Dataset entries
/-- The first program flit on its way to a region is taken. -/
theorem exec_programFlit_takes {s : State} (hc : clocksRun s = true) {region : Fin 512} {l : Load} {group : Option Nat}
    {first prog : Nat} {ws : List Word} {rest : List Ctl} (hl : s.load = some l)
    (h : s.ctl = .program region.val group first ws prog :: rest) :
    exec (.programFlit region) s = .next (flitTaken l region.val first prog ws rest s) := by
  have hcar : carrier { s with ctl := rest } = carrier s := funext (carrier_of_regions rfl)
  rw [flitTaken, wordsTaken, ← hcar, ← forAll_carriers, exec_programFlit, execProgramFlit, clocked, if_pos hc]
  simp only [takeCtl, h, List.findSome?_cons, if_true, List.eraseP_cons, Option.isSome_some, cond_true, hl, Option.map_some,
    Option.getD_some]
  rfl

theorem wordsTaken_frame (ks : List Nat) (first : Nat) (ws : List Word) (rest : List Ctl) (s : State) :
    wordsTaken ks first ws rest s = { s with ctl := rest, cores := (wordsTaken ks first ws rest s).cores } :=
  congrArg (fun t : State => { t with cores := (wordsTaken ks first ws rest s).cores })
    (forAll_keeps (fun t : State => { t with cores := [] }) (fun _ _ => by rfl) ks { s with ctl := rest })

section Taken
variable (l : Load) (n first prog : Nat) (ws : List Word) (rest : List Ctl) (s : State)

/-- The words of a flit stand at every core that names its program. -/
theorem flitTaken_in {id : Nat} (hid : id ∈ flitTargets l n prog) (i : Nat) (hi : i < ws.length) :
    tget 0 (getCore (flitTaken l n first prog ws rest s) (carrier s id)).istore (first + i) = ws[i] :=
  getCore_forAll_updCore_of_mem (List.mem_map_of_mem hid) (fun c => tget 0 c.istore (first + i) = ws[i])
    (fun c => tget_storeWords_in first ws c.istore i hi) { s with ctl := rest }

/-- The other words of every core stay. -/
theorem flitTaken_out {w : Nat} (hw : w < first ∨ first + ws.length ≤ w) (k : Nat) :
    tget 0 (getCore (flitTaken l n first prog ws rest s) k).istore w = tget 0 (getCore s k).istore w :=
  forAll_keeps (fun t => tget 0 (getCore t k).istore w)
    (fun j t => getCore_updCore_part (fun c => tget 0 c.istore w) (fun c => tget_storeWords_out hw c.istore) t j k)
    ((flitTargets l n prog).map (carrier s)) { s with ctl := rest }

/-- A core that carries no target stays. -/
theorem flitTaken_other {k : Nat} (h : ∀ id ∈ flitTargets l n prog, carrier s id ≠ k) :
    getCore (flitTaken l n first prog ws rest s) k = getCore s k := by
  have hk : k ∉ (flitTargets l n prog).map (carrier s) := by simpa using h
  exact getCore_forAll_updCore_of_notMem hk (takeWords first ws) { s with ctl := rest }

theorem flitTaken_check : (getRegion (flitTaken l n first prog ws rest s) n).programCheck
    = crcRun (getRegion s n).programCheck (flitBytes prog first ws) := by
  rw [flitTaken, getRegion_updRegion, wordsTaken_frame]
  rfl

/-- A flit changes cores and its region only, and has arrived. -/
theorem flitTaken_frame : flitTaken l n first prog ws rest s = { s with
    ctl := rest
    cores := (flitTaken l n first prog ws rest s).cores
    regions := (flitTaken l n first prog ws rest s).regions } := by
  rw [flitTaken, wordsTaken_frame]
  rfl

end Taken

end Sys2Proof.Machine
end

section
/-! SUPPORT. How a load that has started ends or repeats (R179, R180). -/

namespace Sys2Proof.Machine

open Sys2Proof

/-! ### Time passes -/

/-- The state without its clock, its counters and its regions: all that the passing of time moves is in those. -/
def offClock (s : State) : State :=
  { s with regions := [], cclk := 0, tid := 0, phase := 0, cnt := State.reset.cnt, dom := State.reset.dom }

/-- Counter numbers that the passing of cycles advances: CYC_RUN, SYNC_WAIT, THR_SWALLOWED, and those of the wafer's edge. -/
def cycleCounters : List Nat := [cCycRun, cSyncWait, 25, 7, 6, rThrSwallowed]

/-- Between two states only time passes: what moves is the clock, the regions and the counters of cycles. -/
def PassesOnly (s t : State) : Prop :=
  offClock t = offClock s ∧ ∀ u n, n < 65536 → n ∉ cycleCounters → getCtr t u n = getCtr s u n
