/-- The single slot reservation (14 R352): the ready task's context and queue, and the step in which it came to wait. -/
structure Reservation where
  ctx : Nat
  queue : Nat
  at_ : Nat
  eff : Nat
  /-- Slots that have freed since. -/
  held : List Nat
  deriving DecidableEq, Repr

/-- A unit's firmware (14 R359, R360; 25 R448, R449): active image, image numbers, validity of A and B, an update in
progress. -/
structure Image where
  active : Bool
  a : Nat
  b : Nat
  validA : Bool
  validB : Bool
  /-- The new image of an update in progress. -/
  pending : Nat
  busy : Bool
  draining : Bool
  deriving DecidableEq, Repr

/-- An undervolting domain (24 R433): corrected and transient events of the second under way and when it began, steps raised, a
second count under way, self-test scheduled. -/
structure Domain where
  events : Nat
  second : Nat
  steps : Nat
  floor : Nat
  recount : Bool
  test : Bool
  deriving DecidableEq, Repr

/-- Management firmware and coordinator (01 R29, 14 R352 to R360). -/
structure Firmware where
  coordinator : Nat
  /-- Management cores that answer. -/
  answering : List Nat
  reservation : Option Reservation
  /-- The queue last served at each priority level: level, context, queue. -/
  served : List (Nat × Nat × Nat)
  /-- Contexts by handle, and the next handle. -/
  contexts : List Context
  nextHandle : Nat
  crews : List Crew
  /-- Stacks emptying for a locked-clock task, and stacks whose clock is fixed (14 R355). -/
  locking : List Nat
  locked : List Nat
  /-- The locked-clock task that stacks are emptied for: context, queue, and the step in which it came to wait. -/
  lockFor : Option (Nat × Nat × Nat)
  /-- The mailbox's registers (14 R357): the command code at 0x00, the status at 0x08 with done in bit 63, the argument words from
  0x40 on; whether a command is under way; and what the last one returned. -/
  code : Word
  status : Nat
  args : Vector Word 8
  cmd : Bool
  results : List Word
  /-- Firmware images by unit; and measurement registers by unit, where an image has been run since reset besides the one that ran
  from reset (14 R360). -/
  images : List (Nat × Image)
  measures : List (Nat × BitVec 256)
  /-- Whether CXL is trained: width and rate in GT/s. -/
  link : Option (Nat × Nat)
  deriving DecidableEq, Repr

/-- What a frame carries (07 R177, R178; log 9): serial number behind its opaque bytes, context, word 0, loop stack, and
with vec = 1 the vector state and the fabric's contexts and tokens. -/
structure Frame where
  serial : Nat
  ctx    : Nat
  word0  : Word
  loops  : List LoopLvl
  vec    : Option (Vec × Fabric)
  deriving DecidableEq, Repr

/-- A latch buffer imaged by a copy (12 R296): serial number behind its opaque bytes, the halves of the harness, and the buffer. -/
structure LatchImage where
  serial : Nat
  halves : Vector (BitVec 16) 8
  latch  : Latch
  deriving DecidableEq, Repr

### WHAT THIS TASK INVOLVES
What is needed is an exact copy of the lines above, from the one containing "structure Firmware where" through the one containing "args : Vector Word 8", with nothing added.

### FINISHED EXERCISE
structure Firmware where
  coordinator : Nat
  /-- Management cores that answer. -/
  answering : List Nat
  reservation : Option Reservation
  /-- The queue last served at each priority level: level, context, queue. -/
  served : List (Nat × Nat × Nat)
  /-- Contexts by handle, and the next handle. -/
  contexts : List Context
  nextHandle : Nat
  crews : List Crew
  /-- Stacks emptying for a locked-clock task, and stacks whose clock is fixed (14 R355). -/
  locking : List Nat
  locked : List Nat
  /-- The locked-clock task that stacks are emptied for: context, queue, and the step in which it came to wait. -/
  lockFor : Option (Nat × Nat × Nat)
  /-- The mailbox's registers (14 R357): the command code at 0x00, the status at 0x08 with done in bit 63, the argument words from
  0x40 on; whether a command is under way; and what the last one returned. -/
  code : Word
  status : Nat
  args : Vector Word 8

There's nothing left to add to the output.